*What the task requires*
In the records that follow, count each line where the string "stageOneDoms" occurs. Provide the total and no other text.

[Supplied information Boundary: Start]

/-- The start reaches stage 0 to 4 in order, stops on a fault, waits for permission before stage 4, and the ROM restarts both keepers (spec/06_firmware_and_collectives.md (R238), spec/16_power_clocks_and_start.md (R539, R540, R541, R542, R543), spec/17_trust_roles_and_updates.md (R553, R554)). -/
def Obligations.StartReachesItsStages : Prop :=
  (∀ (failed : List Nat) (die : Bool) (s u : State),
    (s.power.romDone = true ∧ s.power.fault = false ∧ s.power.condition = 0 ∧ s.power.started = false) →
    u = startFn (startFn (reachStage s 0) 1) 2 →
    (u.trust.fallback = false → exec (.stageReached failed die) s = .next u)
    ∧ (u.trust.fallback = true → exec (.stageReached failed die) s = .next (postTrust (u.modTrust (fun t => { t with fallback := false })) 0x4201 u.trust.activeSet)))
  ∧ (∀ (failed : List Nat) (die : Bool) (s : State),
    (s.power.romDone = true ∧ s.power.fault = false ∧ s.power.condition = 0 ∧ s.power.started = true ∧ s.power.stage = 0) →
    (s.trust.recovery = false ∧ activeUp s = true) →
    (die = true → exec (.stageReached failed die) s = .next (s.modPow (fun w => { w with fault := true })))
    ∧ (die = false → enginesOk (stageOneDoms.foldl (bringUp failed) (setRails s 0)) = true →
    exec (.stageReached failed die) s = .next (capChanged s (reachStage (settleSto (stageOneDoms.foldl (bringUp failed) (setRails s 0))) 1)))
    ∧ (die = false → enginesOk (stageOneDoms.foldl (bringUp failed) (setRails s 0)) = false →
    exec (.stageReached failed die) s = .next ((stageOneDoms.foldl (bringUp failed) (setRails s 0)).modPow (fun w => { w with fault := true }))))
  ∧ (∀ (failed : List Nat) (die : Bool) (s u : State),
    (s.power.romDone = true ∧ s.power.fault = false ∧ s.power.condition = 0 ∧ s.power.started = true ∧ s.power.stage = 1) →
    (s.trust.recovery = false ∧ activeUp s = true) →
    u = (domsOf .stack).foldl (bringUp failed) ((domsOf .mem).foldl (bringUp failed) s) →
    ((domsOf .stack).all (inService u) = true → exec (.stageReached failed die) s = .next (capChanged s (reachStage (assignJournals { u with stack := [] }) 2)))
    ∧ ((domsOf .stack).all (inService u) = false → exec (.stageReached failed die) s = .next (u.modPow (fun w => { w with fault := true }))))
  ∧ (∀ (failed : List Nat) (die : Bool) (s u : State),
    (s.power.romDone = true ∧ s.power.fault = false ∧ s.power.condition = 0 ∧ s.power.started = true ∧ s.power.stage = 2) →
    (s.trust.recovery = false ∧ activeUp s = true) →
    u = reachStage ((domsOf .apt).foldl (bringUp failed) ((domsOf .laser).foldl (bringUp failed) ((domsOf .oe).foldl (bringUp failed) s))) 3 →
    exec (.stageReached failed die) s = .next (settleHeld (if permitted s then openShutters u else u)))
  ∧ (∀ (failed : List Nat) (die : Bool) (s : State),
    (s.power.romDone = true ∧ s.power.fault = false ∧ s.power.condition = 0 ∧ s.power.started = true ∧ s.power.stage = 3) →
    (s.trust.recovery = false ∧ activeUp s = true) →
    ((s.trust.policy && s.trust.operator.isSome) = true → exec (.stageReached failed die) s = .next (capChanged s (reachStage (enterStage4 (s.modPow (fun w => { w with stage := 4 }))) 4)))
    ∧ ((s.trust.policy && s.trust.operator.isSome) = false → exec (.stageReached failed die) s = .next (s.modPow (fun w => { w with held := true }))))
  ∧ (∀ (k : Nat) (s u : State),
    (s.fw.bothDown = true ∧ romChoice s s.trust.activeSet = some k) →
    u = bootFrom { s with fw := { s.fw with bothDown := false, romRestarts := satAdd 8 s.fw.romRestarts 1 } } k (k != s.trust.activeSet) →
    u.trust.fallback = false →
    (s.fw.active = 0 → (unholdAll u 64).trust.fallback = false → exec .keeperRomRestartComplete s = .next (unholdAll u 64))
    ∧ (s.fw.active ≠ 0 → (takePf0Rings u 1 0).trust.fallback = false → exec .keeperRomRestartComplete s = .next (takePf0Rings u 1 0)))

[Supplied information Boundary: End]
[Supplied information Boundary: Start]

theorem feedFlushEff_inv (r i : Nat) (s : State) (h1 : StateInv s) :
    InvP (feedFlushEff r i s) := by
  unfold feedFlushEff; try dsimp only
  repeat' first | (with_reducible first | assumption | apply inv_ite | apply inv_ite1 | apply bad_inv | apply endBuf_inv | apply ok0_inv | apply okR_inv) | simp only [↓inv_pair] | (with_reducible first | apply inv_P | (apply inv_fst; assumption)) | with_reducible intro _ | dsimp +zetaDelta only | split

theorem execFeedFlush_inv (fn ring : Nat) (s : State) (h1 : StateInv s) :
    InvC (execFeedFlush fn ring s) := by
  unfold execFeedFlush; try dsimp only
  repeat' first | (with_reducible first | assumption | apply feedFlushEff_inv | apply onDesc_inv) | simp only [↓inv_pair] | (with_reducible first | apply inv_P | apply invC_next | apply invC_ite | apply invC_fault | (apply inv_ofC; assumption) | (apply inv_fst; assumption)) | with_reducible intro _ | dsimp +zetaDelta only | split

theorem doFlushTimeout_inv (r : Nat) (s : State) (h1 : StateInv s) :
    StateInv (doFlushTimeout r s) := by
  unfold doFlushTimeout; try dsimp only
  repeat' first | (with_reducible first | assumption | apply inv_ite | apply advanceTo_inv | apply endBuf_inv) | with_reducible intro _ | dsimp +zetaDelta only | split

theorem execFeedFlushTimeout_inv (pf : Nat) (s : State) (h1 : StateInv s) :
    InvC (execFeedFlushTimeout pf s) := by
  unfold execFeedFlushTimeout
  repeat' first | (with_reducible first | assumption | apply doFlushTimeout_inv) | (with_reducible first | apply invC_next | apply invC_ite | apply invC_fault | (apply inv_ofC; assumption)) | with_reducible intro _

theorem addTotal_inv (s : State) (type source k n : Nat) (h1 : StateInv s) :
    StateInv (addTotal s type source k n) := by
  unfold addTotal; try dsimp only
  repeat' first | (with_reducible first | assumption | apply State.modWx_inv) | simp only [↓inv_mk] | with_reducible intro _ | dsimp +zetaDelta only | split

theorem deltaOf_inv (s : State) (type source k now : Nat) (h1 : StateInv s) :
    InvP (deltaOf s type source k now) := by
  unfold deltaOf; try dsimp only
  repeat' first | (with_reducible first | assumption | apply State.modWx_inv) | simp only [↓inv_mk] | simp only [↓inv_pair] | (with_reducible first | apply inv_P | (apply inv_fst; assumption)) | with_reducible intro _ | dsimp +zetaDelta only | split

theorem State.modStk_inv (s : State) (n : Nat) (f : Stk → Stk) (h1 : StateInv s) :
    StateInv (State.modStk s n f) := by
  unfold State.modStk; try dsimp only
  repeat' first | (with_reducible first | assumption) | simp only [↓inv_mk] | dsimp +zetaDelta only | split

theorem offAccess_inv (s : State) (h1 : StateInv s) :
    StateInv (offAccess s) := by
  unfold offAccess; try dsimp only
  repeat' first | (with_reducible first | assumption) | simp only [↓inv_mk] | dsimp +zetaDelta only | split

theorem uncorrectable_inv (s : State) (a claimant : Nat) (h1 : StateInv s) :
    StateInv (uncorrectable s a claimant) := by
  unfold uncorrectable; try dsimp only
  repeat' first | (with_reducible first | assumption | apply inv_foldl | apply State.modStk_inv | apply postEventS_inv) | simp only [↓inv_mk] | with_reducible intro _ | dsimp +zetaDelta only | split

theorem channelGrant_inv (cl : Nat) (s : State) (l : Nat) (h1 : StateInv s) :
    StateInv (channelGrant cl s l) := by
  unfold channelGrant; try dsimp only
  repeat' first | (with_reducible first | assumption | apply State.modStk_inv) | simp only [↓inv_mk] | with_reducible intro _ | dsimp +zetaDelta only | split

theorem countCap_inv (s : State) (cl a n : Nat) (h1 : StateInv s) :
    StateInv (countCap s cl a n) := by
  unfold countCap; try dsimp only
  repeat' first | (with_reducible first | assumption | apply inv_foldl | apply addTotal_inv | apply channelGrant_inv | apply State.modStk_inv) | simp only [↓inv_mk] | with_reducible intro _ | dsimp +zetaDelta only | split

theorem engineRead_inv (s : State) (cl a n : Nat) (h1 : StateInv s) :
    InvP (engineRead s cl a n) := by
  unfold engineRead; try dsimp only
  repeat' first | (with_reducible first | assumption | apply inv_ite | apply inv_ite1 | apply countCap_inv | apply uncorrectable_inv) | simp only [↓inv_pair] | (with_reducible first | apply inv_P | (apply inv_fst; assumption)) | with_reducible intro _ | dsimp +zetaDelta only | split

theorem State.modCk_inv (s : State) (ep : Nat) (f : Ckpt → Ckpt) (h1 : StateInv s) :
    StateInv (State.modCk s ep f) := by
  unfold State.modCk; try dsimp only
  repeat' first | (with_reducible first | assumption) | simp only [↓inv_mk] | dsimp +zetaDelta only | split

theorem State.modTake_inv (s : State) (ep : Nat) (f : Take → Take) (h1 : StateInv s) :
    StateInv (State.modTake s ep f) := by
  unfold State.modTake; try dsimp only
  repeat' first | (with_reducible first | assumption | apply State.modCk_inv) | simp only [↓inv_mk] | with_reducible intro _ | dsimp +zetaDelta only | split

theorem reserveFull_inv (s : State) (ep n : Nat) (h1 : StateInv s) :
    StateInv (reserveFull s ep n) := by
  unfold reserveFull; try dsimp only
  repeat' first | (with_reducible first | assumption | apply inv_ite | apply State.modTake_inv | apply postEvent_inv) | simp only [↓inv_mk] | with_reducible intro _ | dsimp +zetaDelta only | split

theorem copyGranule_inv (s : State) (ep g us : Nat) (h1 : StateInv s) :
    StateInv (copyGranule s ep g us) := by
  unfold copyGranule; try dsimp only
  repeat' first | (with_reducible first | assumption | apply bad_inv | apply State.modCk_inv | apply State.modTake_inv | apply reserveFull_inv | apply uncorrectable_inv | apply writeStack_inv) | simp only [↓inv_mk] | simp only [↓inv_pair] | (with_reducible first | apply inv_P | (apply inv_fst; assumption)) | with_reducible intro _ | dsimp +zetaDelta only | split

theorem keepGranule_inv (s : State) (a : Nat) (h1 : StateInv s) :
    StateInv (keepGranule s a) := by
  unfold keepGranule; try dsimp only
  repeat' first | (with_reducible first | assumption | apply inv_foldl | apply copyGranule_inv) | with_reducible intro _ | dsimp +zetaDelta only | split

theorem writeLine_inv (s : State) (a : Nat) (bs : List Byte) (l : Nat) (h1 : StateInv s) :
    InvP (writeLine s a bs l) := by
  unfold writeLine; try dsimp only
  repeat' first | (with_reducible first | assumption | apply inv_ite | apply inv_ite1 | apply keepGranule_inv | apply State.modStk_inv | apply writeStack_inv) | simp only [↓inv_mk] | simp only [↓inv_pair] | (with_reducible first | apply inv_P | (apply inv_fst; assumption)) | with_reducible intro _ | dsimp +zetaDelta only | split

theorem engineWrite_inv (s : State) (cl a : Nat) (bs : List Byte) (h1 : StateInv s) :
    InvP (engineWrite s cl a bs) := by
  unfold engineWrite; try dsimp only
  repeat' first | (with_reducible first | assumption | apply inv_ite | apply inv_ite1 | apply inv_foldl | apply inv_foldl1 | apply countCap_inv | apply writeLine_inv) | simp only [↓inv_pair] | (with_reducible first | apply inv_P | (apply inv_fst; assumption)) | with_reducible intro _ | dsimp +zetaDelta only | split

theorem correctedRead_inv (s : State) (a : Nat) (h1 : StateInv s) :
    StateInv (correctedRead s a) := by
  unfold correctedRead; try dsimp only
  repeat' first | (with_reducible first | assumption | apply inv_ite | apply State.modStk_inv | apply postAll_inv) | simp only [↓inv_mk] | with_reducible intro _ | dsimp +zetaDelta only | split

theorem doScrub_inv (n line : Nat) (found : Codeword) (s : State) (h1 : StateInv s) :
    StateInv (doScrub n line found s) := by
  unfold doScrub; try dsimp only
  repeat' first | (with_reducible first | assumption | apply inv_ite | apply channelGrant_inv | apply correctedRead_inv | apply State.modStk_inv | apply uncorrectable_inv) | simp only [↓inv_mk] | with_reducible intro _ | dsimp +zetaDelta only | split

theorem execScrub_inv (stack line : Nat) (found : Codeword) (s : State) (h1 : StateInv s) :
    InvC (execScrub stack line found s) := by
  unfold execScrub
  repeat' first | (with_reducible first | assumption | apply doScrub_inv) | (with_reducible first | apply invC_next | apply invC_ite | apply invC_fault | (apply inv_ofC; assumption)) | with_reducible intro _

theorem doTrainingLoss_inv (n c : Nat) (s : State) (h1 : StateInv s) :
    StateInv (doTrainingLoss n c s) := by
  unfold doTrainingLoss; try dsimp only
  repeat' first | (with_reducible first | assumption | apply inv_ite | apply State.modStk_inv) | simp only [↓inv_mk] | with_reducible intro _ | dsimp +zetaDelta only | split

[Supplied information Boundary: End]

*Solution*
4